Prepare software requirements specification following requirements engineering.
Apply modelling techniques to document architectural and system models as per the requirements specification.
Your task in this assessment is to analyse the given case study, understand the user requirements, develop the necessary requirement specification, and design documentation for a software system. Case study will be available on Unit Moodle site.
You should submit a report containing the following sections as listed below.
1. System Requirements: Provide functional and non-functional system requirements.
2. System Architecture: Provide a package diagram for the MVP or MVC design showing all the classes involved.
3. Use Case Diagrams: Use UML to develop use case diagrams clearly showing the users (actors) and the main functions of the system
4. UML Class Diagrams: Identify the classes based on the descriptions and the functions required. Show clearly public, private access and associations between classes.

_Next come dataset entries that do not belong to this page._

/-- The kinds of a PLACEMENT section fall short. -/
def placementShort (f : Nat → Row) (c : Nat) : Bool :=
  let l := placement f c
  let w := cfgRec f c
  (l.filter placeCourser).length < CfgRec.standsC w || (l.filter (fun b => !placeCourser b)).length < CfgRec.standsD w

def checkRun (f : Nat → Row) (c : Nat) (w : BitVec 128) : Option (Nat × Nat) :=
  let sect := findSect f 0x03 c
  let n := (sect.map Sect.count).getD 0
  let rows := (sect.map Sect.rows).getD 0
  withCore (Run.core w) (lowestReason [
    (Reason.field, !Run.rsvdOk w || Run.rows w = 0 || 30720 < Run.rows w || Run.offset w < ceilDiv (16 * n) 512
      || rows < Run.offset w + Run.rows w),
    (Reason.reference, !coreIndexOk f c (Run.core w)),
    (Reason.overlap, (slackRings f c).any (fun r => r.1 = Run.core w && rangesMeet r.2.1 r.2.2 (Run.row w) (Run.rows w))),
    (Reason.bench, lastRow < Run.row w + Run.rows w - 1)])

/-- A feed drives output port p − 4 of the template's core (R154, R167). -/
def feedPort (f : Nat → Row) (c : Nat) (t : BitVec 1024) (p : Nat) : Bool :=
  4 ≤ p && (cfgFeeds f c).any (fun w => (cfgQueues f c).any (fun q =>
    QRec.handle q = Feed.queue w && QRec.prod q = Tpl.core t && QRec.prodPort q = p - 4))

/-- A template's binding of port p against the queue records and feeds (R121, R154). -/
def portFault (f : Nat → Row) (c : Nat) (t : BitVec 1024) (p : Nat) : Bool :=
  let h := Task.port (Tpl.record t) p
  if h = 0xFFFF then false
  else if 0x4000 ≤ h.toNat || feedPort f c t p then true
  else
    match (cfgQueues f c).find? (fun q => QRec.handle q = h) with
    | none => true
    | some q =>
      if p < 4 then !(QRec.cons q = Tpl.core t && QRec.consPort q = p)
      else !(QRec.prod q = Tpl.core t && QRec.prodPort q = p - 4) || (cfgFeeds f c).any (fun w => Feed.queue w = h)

def checkTemplate (f : Nat → Row) (c : Nat) (t : BitVec 1024) : Option (Nat × Nat) :=
  let w := Tpl.record t
  let idx := (Tpl.core t).toNat
  let kind := ((placement f c)[idx / 32]?).map placeCourser
  withCore idx (lowestReason [
    (Reason.field, Task.seed w ≠ 0 || Task.incarn w ≠ 0 || Task.step w ≠ 0 || !Task.rsvdOk w || !qcwOk (Task.qcw w)
      || (Task.bound w).toNat < (Task.base w).toNat || bits t 572 568 ≠ 0 || bits t 551 512 ≠ 0 || bits t 1023 576 ≠ 0
      || (Tpl.reloc0 t && Tpl.shape0 t) || (Tpl.reloc1 t && Tpl.shape1 t)
      || (kind.isSome && kind ≠ some (Task.courser w))),
    (Reason.reference, kind.isNone || (Tpl.reloc0 t && !coreIndexOk f c (bits (Task.arg0 w) 26 15))
      || (Tpl.reloc1 t && !coreIndexOk f c (bits (Task.arg1 w) 26 15))),
    (Reason.queue, (List.range 8).any (portFault f c t)),
    (Reason.bench, lastRow < (Task.bound w).toNat)])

5. Sequence Diagrams: Provide two sequence diagrams with annotations for update and search operations. Develop the sequence diagrams clearly showing the user interactions and the different layers of the system.
6. Data Design: Provide database table design with column names and types
7. GUI design: Develop the GUI design based on the use cases and the sequence diagrams. You can be creative and only an indicative GUI is required. Developers are free to use this design as is or to do things differently. Note: You can use the NetBeans Forms/or JavaFX to develop a GUI design.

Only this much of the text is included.